Starting with the line that contains "cmdStreamEgressCreate (fun _ => (fun q u =>" and stopping after the line that contains "port := fld", copy the entries below exactly. Include nothing else.

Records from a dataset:
============================================================

theorem witness_TableWalkCommandsComplete :
    (∃ t tb p e, met cmdDillSearch (fun _ q u => dillTab u (wd q 0) = some (t, tb) ∧ dillAt u t tb (dillKey q 1) = some (p, e) ∧ (e.v.seen true).isSome = true) (call0) ([hw 0x71 0, word 0, word 0, word 0, word 0, word 0]) (tables))
    ∧ (∃ t tb, met cmdDillNext (fun _ q u => dillTab u (wd q 0) = some (t, tb) ∧ 1 ≤ fld q 3 6 0 ∧ fld q 3 6 0 ≤ 100 ∧ fld q 1 22 0 < 2 ^ tb.k) (call0) ([hw 0x71 0, word 15, word 0, word 100, word 0]) (tables))
    ∧ (met cmdTableCmdlist (fun _ q u => 1 ≤ fld q 2 20 0 ∧ fld q 2 20 0 ≤ 1048576 ∧ (hType (wd q 5) ≠ 0 → ∃ i x, txnSlot u (wd q 5) = some (i, x) ∧ x.phase = 0 ∧ x.count < 1048576) ∧ u.learn.lists.length < 4) (call0) ([word 0, word 0, word 1048576, word 0, word 0, word 0]) (up))
    ∧ (∃ t tb, met cmdTableCompareSet (fun _ q u => dillTab u (wd q 0) = some (t, tb)) (call0) ([hw 0x71 0, word 0]) (tables))
    ∧ (∃ t tb, met cmdTableDigestLoad (fun _ q u => dillTab u (wd q 0) = some (t, tb) ∧ 1 ≤ fld q 2 9 0 ∧ fld q 2 9 0 ≤ 1000 ∧ fld q 1 17 0 + fld q 2 9 0 ≤ tb.pageCount) (call0) ([hw 0x71 0, word 0, word 1, word 0]) (tables))
    ∧ (∃ t tb, met cmdTableCompareStatus (fun _ q u => dillTab u (wd q 0) = some (t, tb)) (call0) ([hw 0x71 0]) (tables)) := by
  refine ⟨⟨0, dill0, .bucket (slot 0 0), dillE, ?_⟩,
    ⟨_, _, ?_, rfl, ?_⟩,
    ⟨?_, ?_, ?_, fun h => absurd rfl h, ?_⟩,
    ⟨_, _, ?_, rfl⟩,
    ⟨_, _, ?_, rfl, ?_⟩,
    ⟨_, _, ?_, rfl⟩⟩ <;> decide +kernel

theorem witness_BufferCommandsComplete :
    (met cmdBufPoolSet (fun _ q u => fld q 0 10 8 ∈ poolClients (fld q 0 0 0) ∧ fld q 3 26 0 < fld q 4 26 0 ∧ (lset (poolOf u (fld q 0 0 0)).lims (fld q 0 10 8) (fld q 1 26 0, fld q 2 26 0)).foldl (fun n e => n + e.1) 0 ≤ if fld q 0 0 0 = 0 then 125829120 - 1048576 else 262144) (call0) ([word (5 * 256), word 0, word 0, word 1, word 2]) (up))
    ∧ (met cmdBufPoolStatus (fun _ _ _ => True) (call0) ([word 1]) (up))
    ∧ (met cmdBufInspect (fun _ q u => fld q 1 26 0 < (poolOf (refSettleAll u) (fld q 0 0 0)).size) (call0) ([word 0, word 125829119]) (up))
    ∧ (met cmdBufCounters (fun _ _ _ => True) (call0) ([word 0, word 0]) (up)) := by
  decide +kernel

theorem witness_QueueCommandsComplete_1 :
    (met cmdQueueSpaceSet (fun _ q u => fld q 0 18 0 % 8 = 0 ∧ fld q 0 18 0 ≤ 262144 ∧ queuesIn u (min (fld q 0 18 0) u.td.v) (max (fld q 0 18 0) u.td.v) = false) (call0) ([word 262144]) (up))
    ∧ (metA cmdVoqCreate (fun _ => (fun q u => modTd (fun t => { t with
          sets := tset t.sets (fld q 1 19 0 / 8) { dsp := fld q 0 15 0, mask := fld q 2 7 0 }
          queues := (List.range 8).foldl (fun qs c => tset qs (fld q 1 19 0 + c) { cfg := { det := bit (fld q 2 7 0) c } }) t.queues })
        ((List.range 8).foldl (fun s c => newQueueCtrs (fld q 1 19 0 + c) s) u))) (fun _ q u => fld q 1 19 0 % 8 = 0 ∧ fld q 1 19 0 + 8 ≤ u.td.v ∧ thas u.td.sets (fld q 1 19 0 / 8) = false ∧ setOf u.td.sets (fld q 0 15 0) = none ∧ (reservedIdx u 0xA7).contains (fld q 1 19 0 / 8) = false) (call0) ([word 65535, word 262136, word 0]) ({ up with td := { up.td with v := 262144 } }))
    ∧ (metA cmdVoqDelete (fun _ => (fun q u => modTd (fun t => { t with
        sets := terase t.sets (hIdx (wd q 0))
        queues := (List.range 8).foldl (fun qs c => terase qs (8 * hIdx (wd q 0) + c)) t.queues }) u)) (fun _ q u => hType (wd q 0) = 0xA7 ∧ objExists u (wd q 0) = true ∧ ∀ c < 8, ∀ y, tget u.td.queues (8 * hIdx (wd q 0) + c) = some y → y.pkts = []) (call0) ([hw 0xA7 0]) ({ up with td := { up.td with sets := [(0, { dsp := 0, mask := 1 })] } }))
    ∧ (metA cmdQueueCreate (fun _ => (fun q u =>
        let y : Queue := { cfg := queueIn q, sch := schedIn q (nowLin u) }
        newQueueCtrs (fld q 0 19 0) (modTd (fun t => { t with queues := tset t.queues (fld q 0 19 0) y }) u))) (fun _ q u => u.td.v ≤ fld q 0 19 0 ∧ thas u.td.queues (fld q 0 19 0) = false ∧ schedRangeOk q = true ∧ queueRangeOk (queueIn q) = true ∧ queueKindOk (queueIn q) q = true ∧ (reservedIdx u 0xA0).contains (fld q 0 19 0) = false ∧ wredKnown u (queueIn q) = true ∧ (hwd q 1 = 0 ∨ parentRefuses u (hwd q 1) 4 (fld q 2 2 0) (queueIn q).det none = none)) (call0) ([word 1048573, hw 0xA2 0, word (7 + 65535 * 8)] ++ z 6 ++ [word 1, word 0, word 0, word 2048000]) (queued))
    ∧ (∃ i y, metA cmdQueueSet (fun _ => (fun q u => modQueue i (fun y => { y with pend := some (queueIn q, schedIn q (nowLin u)) }) u)) (fun _ q u => queueAt u (wd q 0) = some (i, y) ∧ u.td.v ≤ i ∧ schedRangeOk q = true ∧ queueRangeOk (queueIn q) = true ∧ queueKindOk (queueIn q) q = true ∧ wredKnown u (queueIn q) = true ∧ ((queueIn q).det = y.cfg.det ∨ y.pkts = []) ∧ (hwd q 1 = 0 ∨ parentRefuses u (wd q 1) 4 (fld q 2 2 0) (queueIn q).det (portOfQueue u i) = none)) (call0) ([hw 0xA0 1048575, word 0, word (1 + 8)] ++ z 6 ++ [word 1, word 0, word 0, word 8]) (queued))
    ∧ (∃ i y, metA cmdQueueSet (fun _ => (fun q u => modQueue i (fun z => { z with pend := some ({ queueIn q with det := y.cfg.det }, z.sch) }) u)) (fun _ q u => queueAt u (wd q 0) = some (i, y) ∧ i < u.td.v ∧ (∀ j < 8, wd q (j + 1) = 0) ∧ queueRangeOk { queueIn q with det := y.cfg.det } = true ∧ (y.cfg.det = true → ∀ w ∈ (queueIn q).wred, w = 0) ∧ wredKnown u { queueIn q with det := y.cfg.det } = true) (call0) ([hw 0xA0 0] ++ z 8 ++ [word 1, word 0, word 0, word 8]) (queued))
    ∧ (∃ i y, metA cmdQueueDelete (fun _ => (fun _ u => modTd (fun t => { t with queues := terase t.queues i }) u)) (fun _ q u => queueAt u (wd q 0) = some (i, y) ∧ u.td.v ≤ i ∧ y.pkts = [] ∧ y.sch.parent = 0) (call0) ([hw 0xA0 1048575]) (queued))
    ∧ (∃ i y, met cmdQueueFlush (fun _ q u => queueAt u (wd q 0) = some (i, y)) (call0) ([hw 0xA0 1]) (queued)) := by
  refine ⟨?_,
    ?_,
    ⟨?_, ?_, ?_, ?_, fun _ _ _ h => nomatch h⟩,
    ?_,
    ⟨_, _, ?_, ?_, rfl, ?_⟩,
    ⟨_, _, ?_, ?_, rfl, ?_⟩,
    ⟨_, _, ?_, ?_, rfl, ?_⟩,
    ⟨_, _, ?_, rfl⟩⟩ <;> decide +kernel

theorem witness_QueueCommandsComplete_2 :
    (∃ i y, met cmdQueueStatus (fun _ q u => queueAt u (wd q 0) = some (i, y)) (call0) ([hw 0xA0 1048575]) (queued))
    ∧ (∃ i y, met cmdQueueCounters (fun _ q u => queueAt u (wd q 0) = some (i, y)) (call0) ([hw 0xA0 0, word 0]) (queued)) := by
  refine ⟨⟨_, _, ?_, rfl⟩,
    ⟨_, _, ?_, rfl⟩⟩ <;> decide +kernel

theorem witness_SchedulerCommandsComplete :
    (∃ n i, met cmdNodeCreate (fun _ q u => fld q 0 1 0 ≠ 0 ∧ schedRangeOk q = true ∧ hwd q 1 ≠ 0 ∧ parentRefuses u (hwd q 1) (fld q 0 1 0) (fld q 2 2 0) false none = none ∧ tget u.td.nodes (hwd q 1) = some n ∧ quarterCount u (fld q 0 1 0) n.port < [0, 1024, 16384, 65536].getD (fld q 0 1 0) 0 ∧ nodeIdx u (fld q 0 1 0) (reservedIdx u (levelType (fld q 0 1 0))) = some i) (call0) ([word 3, hw 0xA2 0, word (7 + 8)] ++ z 6) (queued))
    ∧ (∃ n, met cmdNodeSet (fun _ q u => tget u.td.nodes (wd q 0) = some n ∧ shapersOk q = true ∧ (n.level = 0 ∨ fld q 2 18 3 ≠ 0) ∧ nodeSetRefuses u n q = none) (call0) ([hw 0xA1 0] ++ z 5 ++ [word 1000, word 0, word 0]) (queued))
    ∧ (∃ n, met cmdNodeDelete (fun _ q u => tget u.td.nodes (wd q 0) = some n ∧ n.level ≠ 0 ∧ n.client = none ∧ childrenIn u (wd q 0) = [] ∧ awaited u (wd q 0) = false ∧ stagedRef u (wd q 0) = false) (call0) ([hw 0xA2 0]) ({ queued with td := { queued.td with queues := [] } }))
    ∧ (∃ n, met cmdNodeStatus (fun _ q u => tget u.td.nodes (wd q 0) = some n) (call0) ([hw 0xA1 0]) (queued))
    ∧ (met cmdWredProfileSet (fun _ q _ => fld q 0 7 0 ≠ 0 ∧ wd q 1 < wd q 2 ∧ fld q 3 8 0 ≤ 256) (call0) ([word 255, word 0, word 1, word 256]) (up))
    ∧ (met cmdSamplerGroupSet (fun _ q _ => fld q 1 15 0 ≠ 0 ∧ fld q 1 31 16 ≠ 0 ∧ wd q 3 ≤ wd q 2 ∧ wd q 5 ≤ wd q 4) (call0) ([word 4095, word (1 + 65536), word 0, word 0, word 0, word 0]) (up))
    ∧ (met cmdSamplerHistRead (fun _ _ _ => True) (call0) ([word 4095, word 0]) (up))
    ∧ (met cmdSchedCounters (fun _ _ _ => True) (call0) ([word 0, word 0]) (up)) := by
  refine ⟨⟨_, _, ?_, ?_, ?_, ?_, ?_, rfl, ?_, rfl⟩,
    ⟨_, ?_, rfl, ?_⟩,
    ⟨_, ?_, rfl, ?_⟩,
    ⟨_, ?_, rfl⟩,
    ?_⟩ <;> decide +kernel

theorem witness_StreamCommandsComplete_1 :
    (∃ i, metA cmdStreamCreate (fun _ => (fun q u =>
        let y : Stream := { cfg := streamIn q, seq := (streamIn q).init, live := false, pend := some (streamIn q) }
        ctrClear 4 i (List.range 6) (modDet (fun d => { d with streams := tset d.streams i y }) u))) (fun _ q u => streamRangeOk u q (streamIn q) = true ∧ ((streamIn q).ctx = 0 ∨ (hType (streamIn q).ctx = 0xB1 ∧ objExists u (streamIn q).ctx = true)) ∧ (∀ m ∈ (streamIn q).members, hType m.nh = 0x60 ∧ objExists u m.nh = true) ∧ fixedPath u.fwd.profile ≤ (streamIn q).d ∧ streamPathsOk u (streamIn q) = true ∧ ((streamIn q).ctx = 0 ∨ ctxUsers u (streamIn q).ctx 0x1000000 < 16) ∧ detObjects u < 262144 ∧ lowestFreeBut u.det.streams (reservedIdx u 0xB0) 262144 = some i) (call0) ([word (7 * 64), word 64, word 1, word 1000000, word 1000000, word 0, hw 0x60 0, word (64 + 256)] ++ z 6) (noStreams))
    ∧ (∃ i y, metA cmdStreamSet (fun _ => (fun q u => modDet (fun d => { d with streams := tset d.streams i { y with pend := some (streamIn (q.drop 1)) } }) u)) (fun _ q u => streamAt u (wd q 0) = some (i, y) ∧ streamRangeOk u (q.drop 1) (streamIn (q.drop 1)) = true ∧ ((streamIn (q.drop 1)).ctx = 0 ∨ (hType (streamIn (q.drop 1)).ctx = 0xB1 ∧ objExists u (streamIn (q.drop 1)).ctx = true)) ∧ (∀ m ∈ (streamIn (q.drop 1)).members, hType m.nh = 0x60 ∧ objExists u m.nh = true) ∧ fixedPath u.fwd.profile ≤ (streamIn (q.drop 1)).d ∧ streamPathsOk u (streamIn (q.drop 1)) = true ∧ ((streamIn (q.drop 1)).ctx = 0 ∨ ctxUsers u (streamIn (q.drop 1)).ctx i < 16)) (call0) ([hw 0xB0 0, word (7 * 64), word 64, word 1, word 1000000, word 1000000, word 0, hw 0x60 0, word (64 + 256)] ++ z 6) (streams))
    ∧ (∃ i y, metA cmdStreamDelete (fun _ => (fun _ u => modDet (fun d => { d with streams := terase d.streams i }) u)) (fun _ q u => streamAt u (wd q 0) = some (i, y) ∧ actionTargets u (wd q 0) = false ∧ stagedRef u (wd q 0) = false) (call0) ([hw 0xB0 0]) (streams)) := by
  refine ⟨⟨_, ?_, ?_, ?_, ?_, ?_, ?_, ?_, ?_, ?_, rfl⟩,
    ⟨_, _, ?_, ?_, rfl, ?_⟩,
    ⟨_, _, ?_, ?_, rfl, ?_⟩⟩ <;> decide +kernel

theorem witness_StreamCommandsComplete_2 :
    (∃ i y, met cmdStreamStatus (fun _ q u => streamAt u (wd q 0) = some (i, y)) (call0) ([hw 0xB0 0]) (streams))
    ∧ (∃ i y, met cmdStreamCounters (fun _ q u => streamAt u (wd q 0) = some (i, y)) (call0) ([hw 0xB0 0, word 0]) (streams))
    ∧ (∃ i y, metA cmdStreamEgressCreate (fun _ => (fun q u =>
        let r : EgressRec := {
          port := fld q 0 5 0, queue := wd q 1, ltx := fld q 2 13 0, n := fld q 3 15 0, i := fld q 4 29 0, e := fld q 5 23 0 }
        modDet (fun d => { d with recs := tset d.recs i r }) u)) (fun _ q u => hType (wd q 1) = 0xA0 ∧ tget u.td.queues (hIdx (wd q 1)) = some y ∧ y.cfg.det = true ∧ u.td.v ≤ hIdx (wd q 1) ∧ portOfQueue u (hIdx (wd q 1)) = some (fld q 0 5 0) ∧ 64 ≤ fld q 2 13 0 ∧ fld q 2 13 0 ≤ 16000 ∧ fld q 3 15 0 ≠ 0 ∧ 1000 ≤ fld q 4 29 0 ∧ fld q 4 29 0 ≤ 1000000000 ∧ fld q 5 23 0 ≠ 0 ∧ detObjects u < 262144 ∧ lowestFreeBut u.det.recs (reservedIdx u 0xB2) 262144 = some i) (call0) ([word 0, hw 0xA0 1048574, word 64, word 1, word 1000, word 0xFFFFFF]) (noStreams)) := by
  refine ⟨⟨_, _, ?_, rfl⟩,
    ⟨_, _, ?_, rfl⟩,
    ⟨_, _, ?_, ?_, ?_, rfl, ?_, ?_, ?_, ?_, ?_, ?_, ?_, ?_, ?_, ?_, rfl⟩⟩ <;> decide +kernel

theorem witness_StreamCommandsComplete_3 :
    metA cmdStreamEgressDelete (fun _ => (fun q u => modDet (fun d => { d with recs := terase d.recs (hIdx (wd q 0)) }) u)) (fun _ q u => hType (wd q 0) = 0xB2 ∧ thas u.det.recs (hIdx (wd q 0)) = true) (call0) ([hw 0xB2 0]) (streams) :=
  by decide +kernel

============================================================

§ Solution:
    ∧ (∃ i y, metA cmdStreamEgressCreate (fun _ => (fun q u =>
        let r : EgressRec := {
          port := fld q 0 5 0, queue := wd q 1, ltx := fld q 2 13 0, n := fld q 3 15 0, i := fld q 4 29 0, e := fld q 5 23 0 }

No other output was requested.